Here's a look at the West Virginia Mountaineers' non-conference football schedule in 2011.

Sunday, September 4, Marshall. The Dana Holgorsen era begins in the so-called Coal Bowl as the Mountaineers face the rival no one wants to admit is a rival: the Marshall Thundering Herd. Marshall has never beaten West Virginia, and it should stay that way. Last year's game in Huntington went to overtime and generally made WVU fans feel sick to their stomach, a harrowing foreshadowing of the Pepto-Bismol-requiring football that would follow the ‘Eers throughout the 2010 season. This year's contest is the most anticipated game of the year for Mountaineer fans, if only because it will be their first real look at Holgorsen's vaunted pass-first offense. If the new coach had any sense of humor at all, he'd run a bubble screen on the first play from scrimmage. Barring that hilarity, look for the Mountaineers to display their newly implemented vertical passing game and win going away.  While last season's contest was a heart attack in four quarters, this year's game should be a snooze. Forecast: WVU 42, Marshall 14.
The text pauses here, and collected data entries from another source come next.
-- ==== Sys2Proof/Machine/Assembler.lean ====
section
/-! DEFINITION. The spec's assembly lines and pseudo-operations (30_encoding.md R85, R86), as terms rather than text: each line
stands for the port values of the steps it assembles to (log 17). -/

namespace Sys2Proof.Machine

/-- A line of 30_encoding.md R85; `t` is its `@<t>`, in milliseconds. -/
inductive AsmLine where
  | tick (t : Nat)
  | rx (t : Nat) (b : Byte)
  | reset
  | encode (origin target control function : Byte) (data : List Byte)
  | validate (frame : List Byte)
  | tdecode (v : Variant) (payload : List Byte)
deriving DecidableEq, Repr

/-- The port values a line stands for. Ports its operation does not read are 0. -/
def AsmLine.ports : AsmLine → Ports
  | .tick t => { Ports.zero with cmd := Sys2Proof.encode .timeCheck, now := t }
  | .rx t b => { Ports.zero with cmd := Sys2Proof.encode (.rxByte b), now := t }
  | .reset => { Ports.zero with cmd := Sys2Proof.encode .reset }
  | .encode o t c f d =>
    { Ports.zero with
      cmd := Sys2Proof.encode .encode
      encOrigin := o
      encTarget := t
      encControl := c
      encFunction := f
      encLen := BitVec.ofNat 8 d.length
      encData := d }
  | .validate r =>
    { Ports.zero with cmd := Sys2Proof.encode .validate, valLen := BitVec.ofNat 9 r.length, valFrame := r }
  | .tdecode v p =>
    { Ports.zero with
      cmd := Sys2Proof.encode (.telemDecode v), telLen := BitVec.ofNat 8 p.length, telPayload := p }

/-- The pseudo-operation `@<t>+<d> rxs [...]`: the bytes `d` ms apart (R86). -/
def rxs (t d : Nat) : List Byte → List AsmLine
  | [] => []
  | b :: rest => .rx t b :: rxs (t + d) d rest

/-- The pseudo-operation `@<t>+<d> rxframe ...`: an `encode`, then the bytes of its `enc_out` received (R86). -/
def rxframe (t d : Nat) (origin target control function : Byte) (data : List Byte) : List AsmLine :=
  .encode origin target control function data ::
    rxs t d (serialize origin target control function (BitVec.ofNat 8 data.length) data)

/-- The pseudo-operation `@<t> idle` (R86). -/
def idle (t : Nat) : List AsmLine := [.tick t]

end Sys2Proof.Machine
end

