-- ==== Sys2Proof/Machine/Fetch.lean ====
section
/-! DEFINITION. How a word of the opcode table comes to the block: a command word on the `cmd` port; a control/function pair as
bytes 4 and 5 of a frame given to VALIDATE, whose classifier reads them (40_codec.md R104, R105; log 6). -/

namespace Sys2Proof.Machine

/-- The command a word selects, or the name of the R82 item that refuses it. -/
def fetchCommand (p : Ports) : Except WordError Instr := decodeCommand p.cmd

/-- The port values that present a word of the table. DESIGN CHOICE (log 26): they present `now` = 0, like every port the word does
not give, so that a word placed after a later time breaks the premise of 70_reset_and_hazards.md R238. -/
def portsOfWord (w : Word) : Ports :=
  match decodeCommand w with
  | .ok _ => { Ports.zero with cmd := w }
  | .error _ => (AsmLine.validate (serialize 0#8 0#8 (w.extractLsb' 8 8) (w.extractLsb' 0 8) 0#8 [])).ports

end Sys2Proof.Machine
end

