-- ==== Sys2Proof/Certificates/Slice0/Obligations.lean ====
section
/-! DEFINITION. The statements for the provers, by unit: reset and step, command words, synchronizer, codec, telemetry decoder,
FRAME rows, whole machine. OBLIGATIONS.json gives each one's rule. -/

open Sys2Proof Sys2Proof.Machine

/-! ### Reset and the step -/

/-- 10_state.md R37 and 70_reset_and_hazards.md R230: the fields with a stated reset value hold it at power-on, and after a RESET from
every state. -/
def Obligations.PowerOnAndResetHoldTheResetValues : Prop :=
  (State.reset.rx.phase = .awaitStart ∧ State.reset.rx.cur = 0#9 ∧ State.reset.rx.rem = 0#9 ∧
    State.reset.rx.sync = false ∧ State.reset.rx.prev = 0x00#8) ∧
  ∀ s : State, ∃ t, exec .reset s = .next t ∧ t.rx.phase = .awaitStart ∧ t.rx.cur = 0#9 ∧ t.rx.rem = 0#9 ∧
    t.rx.sync = false ∧ t.rx.prev = 0x00#8

/-- 41_synchronizer.md R139: RESET completes from every state, drops a frame in progress without an event, and leaves `tLast`,
`buf` and everything outside the record as they were. -/
def Obligations.ResetDropsTheFrameSilently : Prop :=
  ∀ s : State,
    exec .reset s = .next { s with
      rx := { s.rx with phase := .awaitStart, cur := 0#9, rem := 0#9, sync := false, prev := 0x00#8 }
      out := Outputs.none }

/-- 00_scope.md R7: a step samples what the host presents and performs exactly the decoded operation on it. -/
def Obligations.StepRunsTheDecodedOperation : Prop :=
  ∀ (s : State) (p : Ports) (rest : List Ports) (i : Instr),
    s.script = p :: rest → decodeCommand p.cmd = .ok i → step s = exec i { s with ports := p, script := rest }

/-- The model's choice (log 1): with nothing presented there is no step. -/
def Obligations.NoStepWithoutAnOperation : Prop :=
  ∀ s : State, s.script = [] → step s = .refused .noOperation

/-- 70_reset_and_hazards.md R232 and 00_scope.md R7: a step takes one entry of the host's script and never changes a parameter. -/
def Obligations.StepKeepsParametersAndTakesOneInput : Prop :=
  ∀ s t : State, step s = .next t → t.params = s.params ∧ s.script = t.ports :: t.script

/-- The model's choice (log 6, log 26): a word of the opcode table placed by `withFetchWord` is what the next step runs: a command
word as the operation, at time 0, a control/function pair as the frame kind a VALIDATE step answers. -/
def Obligations.PlacedWordIsRunByTheNextStep : Prop :=
  ∀ (s : State) (w : Word),
    (∀ i, decodeCommand w = .ok i →
      step (s.withFetchWord 16 w.toNat) = exec i { s with ports := { Ports.zero with cmd := w } }) ∧
    (∀ e, decodeCommand w = .error e →
      ∃ t fr, step (s.withFetchWord 16 w.toNat) = .next t ∧ t.out.val = some { status := .ok, fr := some fr } ∧
        fr.control = w.extractLsb' 8 8 ∧ fr.function = w.extractLsb' 0 8 ∧ fr.kind = classify fr.control fr.function ∧
        t.rx = s.rx ∧ t.params = s.params ∧ t.script = s.script)

/-! ### Command words -/

/-- 30_encoding.md R82 (all four items) with 60_exceptions.md R216: a presented word has no step exactly when one of them holds. -/
def Obligations.ReservedAndIllegalWordsAreRefused : Prop :=
  ∀ (s : State) (p : Ports) (rest : List Ports), s.script = p :: rest →
    ((∃ r, step s = .refused r) ↔
      p.cmd.toNat / 8192 = 6 ∨ p.cmd.toNat / 8192 = 7 ∨ p.cmd.toNat / 256 % 16 ≠ 0 ∨
        (p.cmd.toNat / 8192 ≠ 5 ∧ p.cmd.toNat / 4096 % 2 ≠ 0) ∨ (p.cmd.toNat / 8192 ≠ 1 ∧ p.cmd.toNat % 256 ≠ 0))

/-- 30_encoding.md R80: a word decodes to a row of the command table exactly when it matches it, `cmd & mask = match`. -/
def Obligations.CommandWordsDecodeToTheRowTheyMatch : Prop :=
  ∀ (w : Word) (i : Instr), i.format = .cmd16 →
    ((∃ j, decodeCommand w = .ok j ∧ j.rowMask = i.rowMask ∧ j.rowMatch = i.rowMatch) ↔ w &&& i.rowMask = i.rowMatch)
Saturday September 10, Norfolk State. After a short week, the Mountaineers return to action at home against Norfolk State. Everything you need to know about Norfolk State: their nickname is the Spartans and team colors are green and yellow. I'm sure there are scouting reports about, you know, who is actually on the NSU team, and what sort of offense and defense schemes they run, but really, what's the use? This is a pay-for-slay game in Morgantown, and is the closest thing on the ‘Eers schedule to a pre-season scrimmage. With athletic director Oliver Luck jettisoning half-time re-entry at Mountaineer Field in return for beer in the concession stands this offseason, the only question remaining is, how many fans will be left in the stands by the start of the fourth quarter? Forecast: WVU 49, Norfolk State 9.

Saturday, September 17, at Maryland. The Mountaineers' first road matchup of the season has "trap game" written all over it. Like West Virginia, Maryland will be playing this one with a brand new head coach. Randy Edsall, who built the Connecticut Huskies into a viable Division I football team, is familiar with WVU's players and system, especially on the defensive side of the ball. WVU defensive coordinator Jeff Casteel's 3-3-5 defense won't be a mystery and Edsall will try to beat it the same way he beat the Mountaineers last season: by running the ball. If the Terrapins are successful controlling the tempo and the clock, Holgorsen's high-flying offense may be held in check. With the Mountaineers potentially looking ahead to a looming date with LSU, any lack of focus could give the Terrapins the opening they need to pull of the upset. The Mountaineers will prevail, but it won't be easy. Forecast: WVU 27, Maryland 24.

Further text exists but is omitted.